Roggenbach J, Roggenbach R, Ehlermann P

机构信息

Klinik für Anaesthesiologie und Intensivmedizin, Klinikum der Universität Heidelberg, Im Neuenheimer Feld 110, 69120 Heidelberg, Deutschland.

出版信息

Anaesthesist. 2010 Jul;59(7):636-42. doi: 10.1007/s00101-010-1745-3.

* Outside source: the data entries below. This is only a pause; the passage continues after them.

-- ==== Sys2Proof/Laws/Step.lean ====
section
/-! SUPPORT. What a step can do, said once (41_fetch_dispatch R75 to R78, 60_exceptions R97). -/

namespace Sys2Proof.Machine

@[simp] theorem bytesFrom_length (s : State) (n : Nat) : ∀ addr : Word, (s.bytesFrom addr n).length = n := by
  induction n with
  | zero => intro _; rfl
  | succ n ih => intro addr; simp [State.bytesFrom, ih]

/-- Reading on: the first `n` bytes, then the next `m`. -/
theorem bytesFrom_append (s : State) (n m : Nat) : ∀ addr : Word,
    s.bytesFrom addr (n + m) = s.bytesFrom addr n ++ s.bytesFrom (addr + BitVec.ofNat 16 n) m := by
  induction n with
  | zero => intro addr; simp [State.bytesFrom]
  | succ n ih =>
    intro addr
    have h : addr + 1 + BitVec.ofNat 16 n = addr + BitVec.ofNat 16 (n + 1) := by
      rw [BitVec.add_assoc]
      congr 1
      apply BitVec.eq_of_toNat_eq
      simp [BitVec.toNat_add, Nat.add_comm]
    rw [Nat.add_right_comm]
    simp only [State.bytesFrom, ih, List.cons_append, h]

/-- Bytes read from a state do not depend on anything but memory. -/
theorem bytesFrom_congr {s t : State} (h : s.mem = t.mem) (n : Nat) :
    ∀ addr : Word, s.bytesFrom addr n = t.bytesFrom addr n := by
  induction n with
  | zero => intro _; rfl
  | succ n ih => intro addr; simp only [State.bytesFrom, State.memRead, h, ih]

theorem step_of_ready {s : State} (h : s.phase = .ready) : step s = stepReady s := by
  simp only [step, engineStep, h]

theorem step_of_notReady {s : State} (h : s.phase = .notReady) : step s = .refused .notReady := by
  simp only [step, engineStep, h]

theorem step_of_halted {s : State} {cause : Fault} (h : s.phase = .halted cause) :
    step s = .refused .halted := by
  simp only [step, engineStep, h]

/-- A step on an opcode byte with no handler (R97). -/
theorem stepReady_unknown {s : State} (h : decodeOpcode (s.memRead s.pc) = none) :
    stepReady s = .next (fatalStop (.unknownOpcode s.pc (s.memRead s.pc)) s.passByte) := by
  simp only [stepReady, State.fetchedBytes, fetchLength_unknown h, State.bytesFrom, decode_unknown h]

/-- The bytes a step fetches when an instruction stands at `pc` (R53). -/
theorem fetchedBytes_of_instrAt {s : State} {i : Instr}
    (h : s.bytesFrom s.pc i.length = encode i) : decode s.fetchedBytes = .ok (i, []) := by
  rw [← operands_length, State.bytesFrom, encode] at h
  have hop : s.memRead s.pc = encodeOpcode i.mode := (List.cons.inj h).1
  have hlen : i.mode.format.length = i.operands.length + 1 := (operands_length i).symm
  have := decode_operands i []
  rw [List.append_nil] at this
  rw [State.fetchedBytes, hop, fetchLength_encodeOpcode, hlen, State.bytesFrom, hop, (List.cons.inj h).2, this]

theorem stepReady_of_instrAt {s : State} {i : Instr} (h : s.bytesFrom s.pc i.length = encode i) :
    stepReady s = exec i s.passByte := by
  simp only [stepReady, fetchedBytes_of_instrAt h]

/-- What a longer read decodes to stands at `pc`. -/
theorem instrAt_of_decode {s : State} {i : Instr} {rest : List Byte}
    (h : decode (s.bytesFrom s.pc 3) = .ok (i, rest)) : s.bytesFrom s.pc i.length = encode i := by
  have hb := decode_ok h
  have hlen : (encode i).length = i.length := by rw [encode, List.length_cons, operands_length]
  rw [← List.cons_append] at hb
  have hle : i.length ≤ 3 := by cases i <;> simp [Instr.length, Instr.mode, Mode.format, Format.length]
  obtain ⟨k, hk⟩ := Nat.exists_eq_add_of_le hle
  rw [hk, bytesFrom_append] at hb
  exact (List.append_inj hb (by rw [bytesFrom_length]; exact hlen.symm)).1

/-- Either an instruction stands at `pc`, or the byte there has no handler (R55). -/
theorem instrAt_or_unknown (s : State) :
    (∃ i, s.bytesFrom s.pc i.length = encode i) ∨ decodeOpcode (s.memRead s.pc) = none := by
  cases hd : decodeOpcode (s.memRead s.pc) with
  | none => exact .inr rfl
  | some m =>
    left
    have hop := (decodeOpcode_eq_some_iff _ _).mp hd
    cases m
    case immediate => exact ⟨.ldaImm (s.memRead (s.pc + 1)), by rw [encode, Instr.mode, ← hop]; rfl⟩
    case zeroPage => exact ⟨.ldaZp (s.memRead (s.pc + 1)), by rw [encode, Instr.mode, ← hop]; rfl⟩
    case zeroPageX => exact ⟨.ldaZpX (s.memRead (s.pc + 1)), by rw [encode, Instr.mode, ← hop]; rfl⟩
    case absolute =>
      exact ⟨.ldaAbs (s.memRead (s.pc + 1)) (s.memRead (s.pc + 1 + 1)), by rw [encode, Instr.mode, ← hop]; rfl⟩
    case absoluteX =>
      exact ⟨.ldaAbsX (s.memRead (s.pc + 1)) (s.memRead (s.pc + 1 + 1)), by rw [encode, Instr.mode, ← hop]; rfl⟩
    case absoluteY =>
      exact ⟨.ldaAbsY (s.memRead (s.pc + 1)) (s.memRead (s.pc + 1 + 1)), by rw [encode, Instr.mode, ← hop]; rfl⟩
    case indirectX => exact ⟨.ldaIndX (s.memRead (s.pc + 1)), by rw [encode, Instr.mode, ← hop]; rfl⟩
    case indirectY => exact ⟨.ldaIndY (s.memRead (s.pc + 1)), by rw [encode, Instr.mode, ← hop]; rfl⟩

/-- Everything a step of a `Ready` engine can do: run the instruction at `pc`, which loads a byte and counts 2 to 6 cycles,
or stop on an unknown opcode. -/
theorem stepReady_shape (s : State) :
    (∃ i v c, s.bytesFrom s.pc i.length = encode i ∧ 2 ≤ c ∧ c ≤ 6 ∧
      stepReady s = .next ((loadA v (s.setPc (s.pc + BitVec.ofNat 16 i.length))).addCycles c)) ∨
    (decodeOpcode (s.memRead s.pc) = none ∧
      stepReady s = .next (fatalStop (.unknownOpcode s.pc (s.memRead s.pc)) s.passByte)) := by
  rcases instrAt_or_unknown s with ⟨i, hi⟩ | hu
  · obtain ⟨v, c, h2, h6, he⟩ := exec_shape i s.passByte
    refine .inl ⟨i, v, c, hi, h2, h6, ?_⟩
    rw [stepReady_of_instrAt hi, he]
    have hpc : s.pc + 1 + BitVec.ofNat 16 i.operands.length = s.pc + BitVec.ofNat 16 i.length := by
      rw [← operands_length, BitVec.add_assoc]
      congr 1
      cases i <;> rfl
    rw [passByte_pc, hpc]
    rfl
  · exact .inr ⟨hu, stepReady_unknown hu⟩

end Sys2Proof.Machine
end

DOI:10.1007/s00101-010-1745-3
PMID:20549172
Abstract

Tako-Tsubo cardiomyopathy (TK) is an acutely appearing myocardial disease leading to impaired cardiac function, which can barely be distinguished clinically from an acute myocardial infarction. It occurs mainly in postmenopausal women and usually has a good prognosis. The pathophysiology of TK still remains to be elucidated but the favoured hypothesis is myocardial damage induced by catecholamine excess. Various acute diseases, emotional stress, surgical procedures and anaesthesia have been described as possible causes for TK. Little is known about the optimal therapy, however, there might be potential differences in the therapy of TK compared to contemporary therapy algorithms for heart failure. Knowledge of TK as a differential diagnosis for acute myocardial infarction is necessary to avoid incorrect treatment.

摘要

应激性心肌病(TK)是一种急性发作的心肌疾病,可导致心功能受损,在临床上很难与急性心肌梗死区分开来。它主要发生在绝经后女性中,通常预后良好。TK的病理生理学仍有待阐明,但最受青睐的假说是儿茶酚胺过量引起的心肌损伤。各种急性疾病、情绪应激、外科手术和麻醉都被描述为TK的可能病因。然而,对于最佳治疗方法知之甚少,与当代心力衰竭治疗算法相比,TK的治疗可能存在潜在差异。了解TK作为急性心肌梗死的鉴别诊断对于避免错误治疗是必要的。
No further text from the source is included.